Search code examples
elasticsearchelasticsearch-ruby

Elasticsearch ranking shorter/less relevant titles first


I'm working on a product search with Elasticsearch 7.3. The product titles are not formatted the same but there is nothing I can do about this.

Some titles might look like this:

Ford Hub Bearing

And others like this:

Hub bearing for a Chevrolet Z71 - model number 5528923-01

If someone searches for "Chevrolet Hub Bearing" the "Ford Hub Bearing" product ranks #1 and the Chevrolet part ranks #2. If I remove all the extra text (model number 5528923-01) from the product title, the Chevrolet part ranks #1 as desired.

Unfortunately I am unable to fix the product titles, so I need to be able to rank the Chevrolet part as #1 when someone searches Chevrolet Hub Bearing. I have simply set the type of name to text and applied the standard analyzer in my index. Here is my query code:

{
    query:{

        bool: {
            must: [
                {
                    multi_match:{
                        fields: 
                            [
                               'name'
                             ],
                             query: "Chevrolet Hub Bearing"
                    }
                 }                  
            ]
        }

    }         
}

Solution

  • Elasticsearch uses the field length in the scoring formula with the BM25 algorithm. That's why the longer document get in the second position even when it matches more terms.

    I recommend you to read those wonderful blog posts about the BM25 : how-shards-affect-relevance-scoring-in-elasticsearch And the-bm25-algorithm-and-its-variables

    But you can tweak the bm25 algorithm to avoid this behavior. Here is the bm25 documentation for elasticsearch and here a post explaining how to do it

    TF/IDF based similarity that has built-in tf normalization and is supposed to work better for short fields (like names). See Okapi_BM25 for more details. This similarity has the following options:

    k1 => Controls non-linear term frequency normalization (saturation). The default value is 1.2.

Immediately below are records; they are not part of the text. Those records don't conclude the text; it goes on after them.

-- ==== Sys2Proof/Machine/PinOps.lean ====
section
/-! DEFINITION. Pins and ports as the configuration gives them (17 R608, R613, R616). -/

namespace Sys2Proof.Machine

/-- Port and pin state changed; a port changed. -/
def modPins (f : Pins → Pins) (s : State) : State := { s with pins := f s.pins }
def modPsp (p : Fin 3) (f : Psp → Psp) : State → State := modPins (fun x => { x with psp := vmod x.psp p f })

/-- The pin that a key names. -/
def pinKey (c : Cfg) (f : Fab) (k : GenKey) : Option Nat := cfgOpt c f (.gen k)

/-- The pins that module-function keys name, with their keys (17 Table 17.2). -/
def modulePins (c : Cfg) (f : Fab) : List (GenKey × Nat) :=
  let one := fun (k : GenKey) => (pinKey c f k).toList.map (fun n => (k, n))
  one .estopA ++ one .estopB ++ one .testGp ++ (if (pinKey c f .readerPort).isSome then one .readerSelect else [])

/-- A module function owns the pin (17 R608). -/
def pinOwned (s : State) (i : Fin 64) : Bool := (modulePins s.cfg s.fab).any (fun p => p.2 == i.val)

/-- The function of a code of `gp.NN.function` (17 Table 17.3). -/
def pinFnOf : Nat → PinFn
  | 1 => .out
  | 2 => .od
  | 3 => .select
  | 4 => .wake
  | _ => .input

/-- The pin's function and level in a set. -/
def cfgFn (s : State) (i : Fin 64) : PinFn := pinFnOf (cfgNat s.cfg s.fab (.gp i .function))
def cfgLevel (s : State) (i : Fin 64) : Bool := cfgBool s.cfg s.fab (.gp i .level)

/-- One bit of a word of pins changed. -/
def setPin (w : BitVec 64) (i : Fin 64) (v : Bool) : BitVec 64 :=
  if v then w ||| BitVec.ofNat 64 (2 ^ i.val) else w &&& ~~~BitVec.ofNat 64 (2 ^ i.val)

/-- The transfer that runs on a port. -/
def runningTransfer (s : State) (p : Fin 3) : Option Transfer := (s.pins.psp[p]).queue.head?

/-- The select asserted at the start of the transfer that runs, and released at its end (R603). -/
def driveSelect (t : Transfer) (on : Bool) (s : State) : State :=
  match t.select with
  | none => s
  | some i => modPins (fun x => { x with out := setPin x.out i (t.active == on) }) s

/-- The ports are held (17 R612): clocks stop, each select returns to its idle level, and no command completes. -/
def holdPorts (s : State) : State :=
  s |> forEach (List.finRange 3) (fun p s => match runningTransfer s p with
        | none => s
        | some t => driveSelect t false s)
    |> modPins (fun x => { x with psp := x.psp.map (fun p => { p with queue := [] }) })

/-- A running transfer uses the pin as its select. -/
def selectBusy (s : State) (i : Fin 64) : Bool :=
  (List.finRange 3).any (fun p => ((runningTransfer s p).map (fun t => t.select == some i)).getD false)

/-- A pin takes its function and level from the set in force (17 R616, Table 17.3): it takes its level where
either has changed, and not while a transfer uses it as its select (Table 17.5). -/
def applyPin (i : Fin 64) (s : State) : State :=
  if selectBusy s i || (s.pins.fn[i] == cfgFn s i && s.pins.level.getLsbD i.val == cfgLevel s i) then s
  else modPins (fun x => { x with
    fn := x.fn.set i (cfgFn s i), level := setPin x.level i (cfgLevel s i), out := setPin x.out i (cfgLevel s i) }) s

/-- The keys of a port in the set. -/
def cfgPsp (s : State) (p : Fin 3) : PspKeys :=
  let n := fun k => cfgNat s.cfg s.fab (.psp p k)
  { enable := n .enable != 0, lanes := n .lanes, late := n .sample == 1, marker := n .busy == 1
    busyByte := n .busyByte, readyByte := n .readyByte, timeoutUs := n .busyTimeoutUs }

/-- A port takes its keys, and not while a transfer runs on it (17 Table 17.5). -/
def applyPsp (p : Fin 3) (s : State) : State :=
  if (runningTransfer s p).isSome then s else modPsp p (fun x => { x with keys := cfgPsp s p }) s

/-- Every pin and port takes its keys (17 R616). -/
def applyPins (s : State) : State :=
  s |> forEach (List.finRange 64) applyPin |> forEach (List.finRange 3) applyPsp

/-- The watch domain's wake pins: the pins of function wake, and those that wake on an edge of a kind
(17 R609). -/
def wakeMask (s : State) (p : Fin 64 → Bool) : BitVec 8 :=
  (List.range 8).foldl (fun w i =>
    let pin : Fin 64 := Fin.ofNat 64 (56 + i)
    if cfgFn s pin == .wake && !pinOwned s pin && p pin then w ||| BitVec.ofNat 8 (2 ^ i) else w) 0

/-- The edge key of a pin. -/
def cfgEdge (s : State) (i : Fin 64) : Nat := cfgNat s.cfg s.fab (.gp i .wakeEdge)

end Sys2Proof.Machine
end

    b => Controls to what degree document length normalizes tf values. The default value is 0.75.

    discount_overlaps => Determines whether overlap tokens (Tokens with 0 position increment) are ignored when computing norm. By default this is true, meaning overlap tokens do not count when computing norms.

    So you should configure a new similarity in your index settings like that :

    PUT <index>
    {
      "settings": {
        "index": {
          "number_of_shards": 1
        },
        "similarity": {
          "my_bm25_without_length_normalization": {
            "type": "BM25",
            "b": 0
          }
        }
      },
      "mappings": {
        "doc": {
          "properties": {
            "name": {
              "type": "text",
              "similarity": "my_bm25_without_length_normalization"
            }
          }
        }
      }
    }
    

    Then if will stop penalizing longer name for the scoring. The length normalization will be kept for other fields.